Friday, February 8, 2013 - 16:29 by Wayne Beaton

I’ll admit that a really big part of me wanted to see who would notice.

Last week, I relatively quietly changed how we represent project metadata by switching parts of the Eclipse projects website and the corresponding elements in the developer portal over to the new Project Management Infrastructure (PMI). If you click on the “About this Project” link for any project, or click the “All Projects” link on the Eclipse Projects page, you’ll be taken over to the new stuff.

Projects are the central feature of the PMI. Here’s an example:

A project page

You’ll notice some structural similarities to the old “Project Info|Summary” pages.

The main content of the page shows various bits of information, including the licenses used by the project, releases, reviews, and various graphs. I’m particularly fond of the “Contribute to this project” section which provides a bunch of handy information for prospective contributors, including links to the project’s repositories, and Bugzilla coordinates. I’m planning to add in links to information regarding builds and such as well.

The left navigation area shows an overview of the project. In this case, the shows the list of simultaneous releases the project has participated in, along with some handy links to information. Among the links is one that will display a page of project developers, one that will display the full set of releases, and some convenience links to display the current and next releases. Each release gets its own page (but I’ll take more about that in a follow up post).

A couple of committers noticed this week that the “Manage project metadata” link disappeared from the developer portal. The edit functionality for the data projects collect has been moved into the PMI.

Any registered user can log into the PMI. If you’re a committer or project lead the a project, an “Edit” button (link) will appear. If you click that, an editor will open and you can change information about the project.

You may notice that we provide fields to collect a few more bits of data than we currently display. We don’t, for example, actually use the “Build URL” field yet; but that’s coming soon. You’ll also notice that some of the fields provide autocompletion help (the mailing list fields in particular).

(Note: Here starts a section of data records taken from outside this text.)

-- ==== Sys2Proof/Machine/State.lean ====
section
/-!
DEFINITION. The state of the device as plain data, the reasons a step can stop, and the state after reset.
Records of groups, blocks, gangs, tasks, cores and clusters are held in sparse maps keyed by numbers, a vacant record being
the default.
-/

namespace Sys2Proof.Machine

/-! ## Groups -/

/-- Why a group does not issue (R186, R409 `XSTOP`), or that it runs; `vacant` is a slot that holds no group. -/
inductive StopKind where
  | running | fault | trap | brk | savePoint | exited | vacant
deriving DecidableEq, Repr

/-- One register write of a word: an s register, one lane of a v register, a predicate, SF, `PSDEPTH` (R195), or the RNG state of a lane (R231). -/
inductive RegWrite where
  | s (n : Nat) (x : W32)
  | v (reg lane : Nat) (x : W32)
  | p (n : Nat) (x : W32)
  | sf (x : W32)
  | psd (n : Nat)
  | rng (lane : Nat) (key ctr : W64)
deriving DecidableEq, Repr

/-- A fixed-latency word in flight: the clock its writes land, its code index, its writes and flags (R88, R148), and for a replay its
latency and its passes (R143, R154). -/
structure Pend where
  land : Nat
  idx : W32
  ws : List RegWrite
  flags : FlagSet
  lat : Nat
  passes : Nat
deriving DecidableEq, Repr

/-- The counter a variable-latency word raised (R151). -/
inductive Counter where
  | none | vmc | bfc | sfc
deriving DecidableEq, Repr

/-- Where a park entry stands (R160 STAGE). -/
inductive Stage where
  | waiting | beacon | list | lantern
deriving DecidableEq, Repr

/-- A park entry (R160), by the fields of its layout: those of kind 2 are `bslt` to `pwin` (R333), `op2` its `OP`. It belongs to a flight of a group,
or to the engine word of a block, whose entries have group number 64. -/
structure ParkEntry where
  fn : Nat
  kind : Nat
  part : Nat
  slot : Nat
  lane : Nat
  rnd : Nat
  etype : Nat
  nfs : Nat
  di : Nat
  vd : Nat
  va : Nat
  vb : Nat
  stage : Stage
  ptime : Nat
  opa : W64
  opb : W64
  gang : Nat
  blk : Nat
  grp : Nat
  flight : Nat
  op2 : Nat := 0
  bslt : Nat := 0
  eidx : Nat := 0
  first : Bool := false
  panch : Int := 0
  pwin : Int := 0
  /-- the exact result is a point of R157's list, which no interval decides (R157, R162) -/
  tie : Bool := false
deriving DecidableEq, Repr

/-- One lane's access to KV space, as its word was translated (R360, R362, R364): the lane and the register a read writes; the physical addresses of
the bytes that hold the cell, the cell's first bit there and its width; for a write its value, and the address of the block's `FILL` with the least
value it takes (R359); and the space. -/
structure KvAcc where
  lane : Nat
  reg : Nat
  pas : List Nat
  bit : Nat
  width : Nat
  val : Option Nat
  fill : Option (Nat × Nat)
  space : Nat
deriving DecidableEq, Repr

/-- A variable-latency word in flight: its writes not yet made, the s and v registers it locks beyond its writes (source
registers of a kind 1 park entry, R150), its parked lanes by park entry with their writes and flags, its pending flags, its counter,
and whether the writes of its undelayed lanes have been made (R150, R151, R164). `due` is the first clock at which it can end its fast path or its
division and `lat` the clocks from its issue to it (R151, R157); `toPark` holds the entries that its rounding test will park, and `held` the park
entries reserved until then (R159). -/
structure Flight where
  id : Nat
  idx : W32
  ws : List RegWrite
  flags : FlagSet
  parked : List (Nat × List RegWrite × FlagSet)
  srcs : List Nat
  cnt : Counter
  written : Bool
  /-- the word holds the partition's divider (R151) -/
  divider : Bool
  due : Nat
  lat : Nat
  toPark : List (ParkEntry × List RegWrite × FlagSet)
  held : Nat
  /-- a DRAINNT, which ends when the group's earlier non-temporal stores are written (R274) -/
  drains : Bool := false
  /-- the accesses of a KV word, performed when it lands (R362) -/
  kv : List KvAcc := []
  /-- the handle that a typed-buffer word reads or writes, and which it does (R394) -/
  hnd : Option (Nat × Bool × Bool) := none
  /-- scalar registers that the word locks and may leave unchanged (R398) -/
  lockS : List Nat := []
  /-- a FENCE at a scope, which ends when its release is complete (R273) -/
  fence : Option Nat := none
deriving DecidableEq, Repr

/-- A hardware loop entry: start, last code index, count (R172). -/
structure LoopEntry where
  start : W32
  last : W32
  count : W32
deriving DecidableEq, Repr
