/-- VPOPC (R203). -/
def execVpopc (vd va : BitVec 8) (s : State) : Out :=
  vecIntOne (.vpopc vd va) .popc vd va s

/-- VAND (R200). -/
def execVand (vd va vb : BitVec 8) (s : State) : Out :=
  vecBits (.vand vd va vb) 0x4D false vd va vb
    (fun g l w => elemBits g va.toNat l w &&& elemBits g vb.toNat l w) s

/-- VOR (R200). -/
def execVor (vd va vb : BitVec 8) (s : State) : Out :=
  vecBits (.vor vd va vb) 0x4E false vd va vb
    (fun g l w => elemBits g va.toNat l w ||| elemBits g vb.toNat l w) s

/-- VXOR (R200). -/
def execVxor (vd va vb : BitVec 8) (s : State) : Out :=
  vecBits (.vxor vd va vb) 0x4F false vd va vb
    (fun g l w => elemBits g va.toNat l w ^^^ elemBits g vb.toNat l w) s

/-- VNOT (R203). -/
def execVnot (vd va : BitVec 8) (s : State) : Out :=
  vecBits (.vnot vd va) 0x50 false vd va va (fun g l w => 2 ^ w - 1 - elemBits g va.toNat l w) s

/-- VMOV (R203). -/
def execVmov (vd va : BitVec 8) (s : State) : Out :=
  vecBits (.vmov vd va) 0x59 false vd va va (fun g l w => elemBits g va.toNat l w) s

/-- VSEL (R205): every lane is written. -/
def execVsel (vd va vb : BitVec 8) (s : State) : Out :=
  vecBits (.vsel vd va vb) 0x58 true vd va vb
    (fun g l w => if guardAt g l then elemBits g va.toNat l w else elemBits g vb.toNat l w) s

/-- VSHFL (R207): the lane index is the low 32 bits of vb. -/
def execVshfl (vd va vb : BitVec 8) (s : State) : Out :=
  vecBits (.vshfl vd va vb) 0x5C false vd va vb
    (fun g l w =>
      let j := (readV g vb.toNat l).toNat
      if 32 ≤ j then 0 else elemBits g va.toNat j w) s

/-- VROT (R207). -/
def execVrot (vd va : BitVec 8) (imm : BitVec 5) (s : State) : Out :=
  vecBits (.vrot vd va imm) 0x5D false vd va va (fun g l w => elemBits g va.toNat ((l + imm.toNat) % 32) w) s

/-- VSCAN (R208). -/
def execVscan (vd va : BitVec 8) (op : BitVec 4) (s : State) : Out :=
  vecFold (.vscan vd va op) true vd va op s

/-- VRED (R208). -/
def execVred (vd va : BitVec 8) (op : BitVec 4) (s : State) : Out :=
  vecFold (.vred vd va op) false vd va op s

end Sys2Proof.Machine
end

Note that you can use wildcards when specifying source repositories. For example, specifying ‘/gitroot/cdt/*’ will result in all Git repositories found nested under /gitroot/cdt/ will appear in the “Contributing to this project:” section.

A project lead or committer can now directly update the description of the project. The description was taken from the value previously provided via a file containing some HTML in your project’s web directory; projects no longer need that file. You may also notice that a project’s scope is now explicit. The scope was taken from corresponding section in each project’s proposal (when linkage to the proposal could be determined). Both of these values can be edited. Take care when editing the scope that you don’t change the meaning. Changing the text is fine; changing the meaning of the scope requires community review.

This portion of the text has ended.